Abstract class defining an interface for concept explanation. Child classes should implement the fit and activations_to_concepts methods, and only assume the presence of an encoding step using the concept_model to convert activations to latent concepts.

Attributes:

Name Type Description
splitter BaseSplitter

The model to apply the explanation on. The split point is determined by the model's split_point attribute.

concept_model ConceptModelProtocol

The model used to extract concepts from the activations of splitter. The only assumption for classes inheriting from this class is that the concept_model can encode activations into concepts with activations_to_concepts. The ConceptModelProtocol is defined in interpreto.typing. It is basically a torch.nn.Module with an encode method.

is_fitted bool

Whether the concept_model was fit on model activations.
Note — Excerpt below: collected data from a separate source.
-- ==== Sys2Proof/Machine/Core.lean ====
section
/-! DEFINITION. The machine as the host takes it. -/

def Sys2Proof.core : Host.Core :=
  { State := Sys2Proof.Machine.State, Fault := Sys2Proof.Machine.Fault, Refusal := Sys2Proof.Machine.Refusal,
    step := Sys2Proof.Machine.step, reset := Sys2Proof.Machine.State.reset }
end

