-- ==== Sys2Proof/Laws/State.lean ====
section
/-! SUPPORT. One lemma for each field of each named update of the state, true by definition. -/

namespace Sys2Proof.Machine

/-! ### raiseError (R254) -/

@[simp] theorem raiseError_phase (e : ErrCode) (s : State) : (raiseError e s).phase = .error := rfl
@[simp] theorem raiseError_errCode (e : ErrCode) (s : State) : (raiseError e s).errCode = e := rfl
@[simp] theorem raiseError_hdrWidth (e : ErrCode) (s : State) : (raiseError e s).hdrWidth = s.hdrWidth := rfl
@[simp] theorem raiseError_hdrHeight (e : ErrCode) (s : State) : (raiseError e s).hdrHeight = s.hdrHeight := rfl
@[simp] theorem raiseError_hdrChannels (e : ErrCode) (s : State) : (raiseError e s).hdrChannels = s.hdrChannels := rfl
@[simp] theorem raiseError_hdrColorspace (e : ErrCode) (s : State) : (raiseError e s).hdrColorspace = s.hdrColorspace := rfl
@[simp] theorem raiseError_hdrValid (e : ErrCode) (s : State) : (raiseError e s).hdrValid = s.hdrValid := rfl
@[simp] theorem raiseError_totalPixels (e : ErrCode) (s : State) : (raiseError e s).totalPixels = s.totalPixels := rfl
@[simp] theorem raiseError_pixelsWritten (e : ErrCode) (s : State) : (raiseError e s).pixelsWritten = s.pixelsWritten := rfl
@[simp] theorem raiseError_prev (e : ErrCode) (s : State) : (raiseError e s).prev = s.prev := rfl
@[simp] theorem raiseError_cache (e : ErrCode) (s : State) : (raiseError e s).cache = s.cache := rfl
@[simp] theorem raiseError_bsBuf (e : ErrCode) (s : State) : (raiseError e s).bsBuf = s.bsBuf := rfl
@[simp] theorem raiseError_bsCnt (e : ErrCode) (s : State) : (raiseError e s).bsCnt = s.bsCnt := rfl
@[simp] theorem raiseError_ckBuf (e : ErrCode) (s : State) : (raiseError e s).ckBuf = s.ckBuf := rfl
@[simp] theorem raiseError_ckCnt (e : ErrCode) (s : State) : (raiseError e s).ckCnt = s.ckCnt := rfl
@[simp] theorem raiseError_inCount (e : ErrCode) (s : State) : (raiseError e s).inCount = s.inCount := rfl
@[simp] theorem raiseError_chunk (e : ErrCode) (s : State) : (raiseError e s).chunk = s.chunk := rfl
@[simp] theorem raiseError_out (e : ErrCode) (s : State) : (raiseError e s).out = s.out := rfl
@[simp] theorem raiseError_env (e : ErrCode) (s : State) : (raiseError e s).env = s.env := rfl

/-! ### checkpoint (R104) -/

@[simp] theorem checkpoint_phase (s : State) : (checkpoint s).phase = s.phase := rfl
@[simp] theorem checkpoint_errCode (s : State) : (checkpoint s).errCode = s.errCode := rfl
@[simp] theorem checkpoint_hdrWidth (s : State) : (checkpoint s).hdrWidth = s.hdrWidth := rfl
@[simp] theorem checkpoint_hdrHeight (s : State) : (checkpoint s).hdrHeight = s.hdrHeight := rfl
@[simp] theorem checkpoint_hdrChannels (s : State) : (checkpoint s).hdrChannels = s.hdrChannels := rfl
@[simp] theorem checkpoint_hdrColorspace (s : State) : (checkpoint s).hdrColorspace = s.hdrColorspace := rfl
@[simp] theorem checkpoint_hdrValid (s : State) : (checkpoint s).hdrValid = s.hdrValid := rfl
@[simp] theorem checkpoint_totalPixels (s : State) : (checkpoint s).totalPixels = s.totalPixels := rfl
@[simp] theorem checkpoint_pixelsWritten (s : State) : (checkpoint s).pixelsWritten = s.pixelsWritten := rfl
@[simp] theorem checkpoint_prev (s : State) : (checkpoint s).prev = s.prev := rfl
@[simp] theorem checkpoint_cache (s : State) : (checkpoint s).cache = s.cache := rfl
@[simp] theorem checkpoint_bsBuf (s : State) : (checkpoint s).bsBuf = s.bsBuf := rfl
@[simp] theorem checkpoint_bsCnt (s : State) : (checkpoint s).bsCnt = s.bsCnt := rfl
@[simp] theorem checkpoint_ckBuf (s : State) : (checkpoint s).ckBuf = s.bsBuf := rfl
@[simp] theorem checkpoint_ckCnt (s : State) : (checkpoint s).ckCnt = s.bsCnt := rfl
@[simp] theorem checkpoint_inCount (s : State) : (checkpoint s).inCount = s.inCount := rfl
@[simp] theorem checkpoint_chunk (s : State) : (checkpoint s).chunk = s.chunk := rfl
@[simp] theorem checkpoint_out (s : State) : (checkpoint s).out = s.out := rfl
@[simp] theorem checkpoint_env (s : State) : (checkpoint s).env = s.env := rfl

/-! ### writeSlot (R27) -/

@[simp] theorem writeSlot_phase (i : Slot) (p : Pixel) (s : State) : (writeSlot i p s).phase = s.phase := rfl
@[simp] theorem writeSlot_errCode (i : Slot) (p : Pixel) (s : State) : (writeSlot i p s).errCode = s.errCode := rfl
@[simp] theorem writeSlot_hdrWidth (i : Slot) (p : Pixel) (s : State) : (writeSlot i p s).hdrWidth = s.hdrWidth := rfl
@[simp] theorem writeSlot_hdrHeight (i : Slot) (p : Pixel) (s : State) : (writeSlot i p s).hdrHeight = s.hdrHeight := rfl
@[simp] theorem writeSlot_hdrChannels (i : Slot) (p : Pixel) (s : State) : (writeSlot i p s).hdrChannels = s.hdrChannels := rfl
@[simp] theorem writeSlot_hdrColorspace (i : Slot) (p : Pixel) (s : State) : (writeSlot i p s).hdrColorspace = s.hdrColorspace := rfl
@[simp] theorem writeSlot_hdrValid (i : Slot) (p : Pixel) (s : State) : (writeSlot i p s).hdrValid = s.hdrValid := rfl
@[simp] theorem writeSlot_totalPixels (i : Slot) (p : Pixel) (s : State) : (writeSlot i p s).totalPixels = s.totalPixels := rfl
@[simp] theorem writeSlot_pixelsWritten (i : Slot) (p : Pixel) (s : State) : (writeSlot i p s).pixelsWritten = s.pixelsWritten := rfl
@[simp] theorem writeSlot_prev (i : Slot) (p : Pixel) (s : State) : (writeSlot i p s).prev = s.prev := rfl
@[simp] theorem writeSlot_cache (i : Slot) (p : Pixel) (s : State) : (writeSlot i p s).cache = s.cache.set i.toNat p i.isLt := rfl
@[simp] theorem writeSlot_bsBuf (i : Slot) (p : Pixel) (s : State) : (writeSlot i p s).bsBuf = s.bsBuf := rfl
@[simp] theorem writeSlot_bsCnt (i : Slot) (p : Pixel) (s : State) : (writeSlot i p s).bsCnt = s.bsCnt := rfl
@[simp] theorem writeSlot_ckBuf (i : Slot) (p : Pixel) (s : State) : (writeSlot i p s).ckBuf = s.ckBuf := rfl
@[simp] theorem writeSlot_ckCnt (i : Slot) (p : Pixel) (s : State) : (writeSlot i p s).ckCnt = s.ckCnt := rfl
@[simp] theorem writeSlot_inCount (i : Slot) (p : Pixel) (s : State) : (writeSlot i p s).inCount = s.inCount := rfl
@[simp] theorem writeSlot_chunk (i : Slot) (p : Pixel) (s : State) : (writeSlot i p s).chunk = s.chunk := rfl
@[simp] theorem writeSlot_out (i : Slot) (p : Pixel) (s : State) : (writeSlot i p s).out = s.out := rfl
@[simp] theorem writeSlot_env (i : Slot) (p : Pixel) (s : State) : (writeSlot i p s).env = s.env := rfl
has_differentiable_concept_encoder bool

Whether the activations_to_concepts operation is differentiable.

Parameters:

Name Type Description Default

splitter

BaseSplitter

The model to apply the explanation on. Its split_point attribute determines where activations are extracted.

required

concept_model

ConceptModelProtocol

The model used to extract concepts from the activations of splitter. The ConceptModelProtocol is defined in interpreto.typing. It is basically a torch.nn.Module with an encode method.

required
Source code in interpreto/concepts/base.py
def __init__(
    self,
    splitter: BaseSplitter,
    concept_model: ConceptModelProtocol,
):
    """Initializes the concept explainer with a given splitted model.

    Args:
        splitter (BaseSplitter): The model to apply the explanation on.
            Its `split_point` attribute determines where activations are extracted.
        concept_model (ConceptModelProtocol): The model used to extract concepts from
            the activations of `splitter`.
            The `ConceptModelProtocol` is defined in `interpreto.typing`. It is basically a `torch.nn.Module` with an `encode` method.
    """
    if not isinstance(splitter, BaseSplitter):
        raise TypeError(f"The given model should be a BaseSplitter (or subclass), but {type(splitter)} was given.")
    self.splitter: BaseSplitter = splitter
    self._concept_model = concept_model
    self.__is_fitted: bool = False

fit abstractmethod

fit(activations, *args, **kwargs)

Fits concept_model on the given activations.

Parameters:

Name Type Description Default

activations

Tensor

The latent activations used to fit the concept model.

required

Returns:

Type Description
Any

None, concept_model is fitted in-place, is_fitted is set to True and split_point is set.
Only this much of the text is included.